Doors re-opening for beauty & glamour portraits

It has been nearly six months since I started my sabbatical. You might be wondering what happened, I’ll give you the short version. I had lost sight of my true purpose which was to make beautiful images and build relationships. I had gotten so distracted by the business of photography that I had forgotten the art and beauty of it. I felt like I was drowning. I knew that if something major didn’t change that I was going to find myself in a real mess. I had started to see signs of systems falling apart. Turnaround times were embarrassingly long for client orders, I was making mistakes like crazy in the post-production end of things and I wasn’t enjoying one single part of what I was doing. Now, this didn’t come out of the blue. Rather, it crept up on me. It made me sick. Or maybe the being sick happened first and my priorities got all distorted. Hard to say. Either way, I was sick and my business was in trouble. I wasn’t happy anywhere, doing anything. It was time to change. Full stop.

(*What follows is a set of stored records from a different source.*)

/-- A thread's access to bytes of one line of HBM that only its home holds: its core has the translation, the line is
resident under the team's identifier (R288, R290) and no core holds a copy of it (R293, R296), its team runs under the root in a
launch that is not deterministic (R320, R366), no granule of a region is met (R329), no open interval of another team has a part
in it (R259), and no engine operation is in flight (R315) and no arena open (R333). -/
structure AtHome (s : State) (u tid va n pa : Nat) (k : XKind) : Prop where
  cached : Cached s u tid va pa k
  hbm : inHbm pa = true
  oneLine : pa % 128 + n ≤ 128
  sound : s.damaged.contains (lineOf pa) = false
  free : (s.lau (s.team u).launch).det = false
  root : (s.thr u tid).hyp = 0
  untracked : s.granules (s.team u).vdev (s.team u).ctx va n = []
  alone : s.writers (some u) (LogItem.isLine (lineOf pa)) = []
  home : ∃ h, SMap.find s.lines (lineOf pa) = some h ∧ h.ident = identOf (s.team u).vdev (s.team u).ctx ∧ h.holders = []
  noCopy : SMap.find (s.cor (s.team u).core).l1 (lineOf pa) = none
  room : (s.cor (s.team u).core).l1.length < s.l1Cap (s.team u).core
  idle : s.ops = [] ∧ s.manifests.any Manifest.open_ = false

/-- The effective address of an access in a space (R131). -/
def effective (s : State) (u tid : Nat) (sp : Space) (a b : Src) : Nat :=
  wrap (if sp = .g then 64 else 32) ((baseVal s u tid sp a : Int) + State.readDisp b)

/-- An operation of an engine has been issued by the thread (R206, R223, R228, R413): it stands in its queue under the next
identity, unreported, and its group's counter of its class has risen by one. -/
def Queued (s t : State) (u tid : Nat) (cls : EClass) (kind : OpKind) (off : Nat) : Prop :=
  State.counterOf (t.grp u (groupOf tid)) cls = State.counterOf (s.grp u (groupOf tid)) cls + 1 ∧
    ∃ o ∈ t.ops, o.uid = s.nextUid ∧ o.cls = cls ∧ o.kind = kind ∧ o.team = u ∧ o.group = groupOf tid ∧ o.thread = tid ∧
      o.core = (s.team u).core ∧ o.blockOff = off ∧ o.complete = false ∧ o.fault = none

/-- A parameter block of an engine instruction can be read (R206, R228, R413): aligned to 16, within SCRATCH, and free. -/
def Block (s : State) (u off n : Nat) : Prop := off % 16 = 0 ∧ off + n ≤ (s.team u).var.scratch ∧ FreeScr s u u off n

/-- An irrevocable instruction of the thread has completed between two closes of its team's interval (R257, R260): two intervals
have closed, nothing stands in the undo log, %work is 0, and the thread goes on after the instruction. -/
def Sealed (s t : State) (u tid : Nat) (i : Instr) : Prop :=
  (t.team u).interval = (s.team u).interval + 2 ∧ (t.team u).log = [] ∧ (t.team u).work = 0 ∧ (t.team u).irrevocable = true ∧
    (t.thr u tid).pc = nextPc i (s.thr u tid).pc

/-! ## Commands -/

/-- The state once a frame of a sender has been heard (R428): it has an endpoint number, and its last frame is noted. -/
def heard (s : State) (who : Sender) : State := (s.admitFrame who).2

/-- A command goes on to its own checks (R396, R419 to R424): the device has power and, for a master, a port that is up, its
sender has an endpoint number and no earlier command unanswered; its header stands; the state of the device refuses it not; its
payload has the length `n` of its layout, and its sender may issue it. -/
structure Accepted (s : State) (who : Sender) (msg : List Byte) (code : Nat) (issuer : Issuer) (n : Nat) : Prop where
  power : s.powered = true
  port : who ≠ .mgmt → s.anyPortUp = true
  number : (s.admitFrame who).1 = true
  turn : (heard s who).replyDue who = false
  header : headerOk msg = true
  bears : leAt msg 4 1 = code
  channel : who = .mgmt → 0x20 ≤ code ∧ code ≤ 0x26
  safe : (heard s who).refusedSafe code = false
  length : msg.length = 32 + n
  issuer : (heard s who).mayCommand who issuer = true

/-- The sequence number of a command, which its reply repeats (R423). -/
def seqOf (msg : List Byte) : Word := BitVec.ofNat 32 (leAt msg 8 4)

/-- A step replies to a command (R419, R423) and sends nothing else. -/
def Replies (s t : State) (who : Sender) (msg : List Byte) (code status field value : Nat) (payload : List Byte) : Prop :=
  t.endpoint.outbox = s.endpoint.outbox ++ [.reply who (State.replyBytes code status (seqOf msg) field value payload)]

/-- No engine operation is in flight (R315), no open interval has written a line of memory, and no core holds one (R259, R295). -/
def Idle (s : State) : Prop := s.ops = [] ∧ ∀ line, s.writers none (LogItem.isLine line) = [] ∧ s.holders line = []

/-- The lines of some bytes stand at their homes under a context's identifier (R288, R290). -/
def Resident (s : State) (d c pa n : Nat) : Prop :=
  ∀ i, i < n → ∃ h, SMap.find s.lines (lineOf (pa + i)) = some h ∧ h.ident = identOf d c

/-- An election's outcome (R428, R429): the claimant with the highest priority, the lower endpoint number at a tie, owns the
device; no claimant leaves it without an owner. -/
def Elected (masters : SMap Master) (t : State) : Prop :=
  (∀ k, t.endpoint.owner = some k → ∃ m p, (k, m) ∈ masters ∧ m.prio = some p ∧
    ∀ e ∈ masters, ∀ q, e.2.prio = some q → q < p ∨ (q = p ∧ k ≤ e.1)) ∧
  (t.endpoint.owner = none → ∀ e ∈ masters, e.2.prio = none)

/-! ## Steps -/

/-- A step that answers a next state. -/
def Steps (s : State) : Prop := ∃ t, step s = .next t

I’ve been out of the studio almost entirely for six months. Now, I feel like I’ve done some major self-care work and gotten space from the toxic patterns that I had fallen into. I am ready to return to the studio but on very different terms than before. I am still shooting glamour but now, it is the only thing I’m shooting. I may do some maternity but it will be only the kind of maternity that fits into the glamour genre. My days of photographing kids is behind me, for the most part. I may occasionally bring kids into the studio for creative shoots but my heart is telling me to work directly with women to show them how beautiful they are in my eyes and hopefully they agree with my point of view.

I am still doing many of the things I tried to do before. I’m homeschooling my youngest son, I’m creating beautiful hand made crafts almost every day, I’m writing my book and I’m working with a charity organization in Tanzania to build an environmental learning center. I’ve also taken up napping and I’m also learning Swahili. My availability is super flexible (depending on my beauty team) but very exclusive availability. Clients will experience their shoot and meet with me within the week to view their images. Luxury and decadence is the name of the game here.

So, call your mama, your sister, your bestie and email me to make arrangements to talk on the phone to discuss how your shoot will go. I have a life changing experience waiting for you in my studio and I can’t wait to share it with you. You are beautiful, you deserve this and you will love it.

 

Read the pricing magazine by clicking the image below!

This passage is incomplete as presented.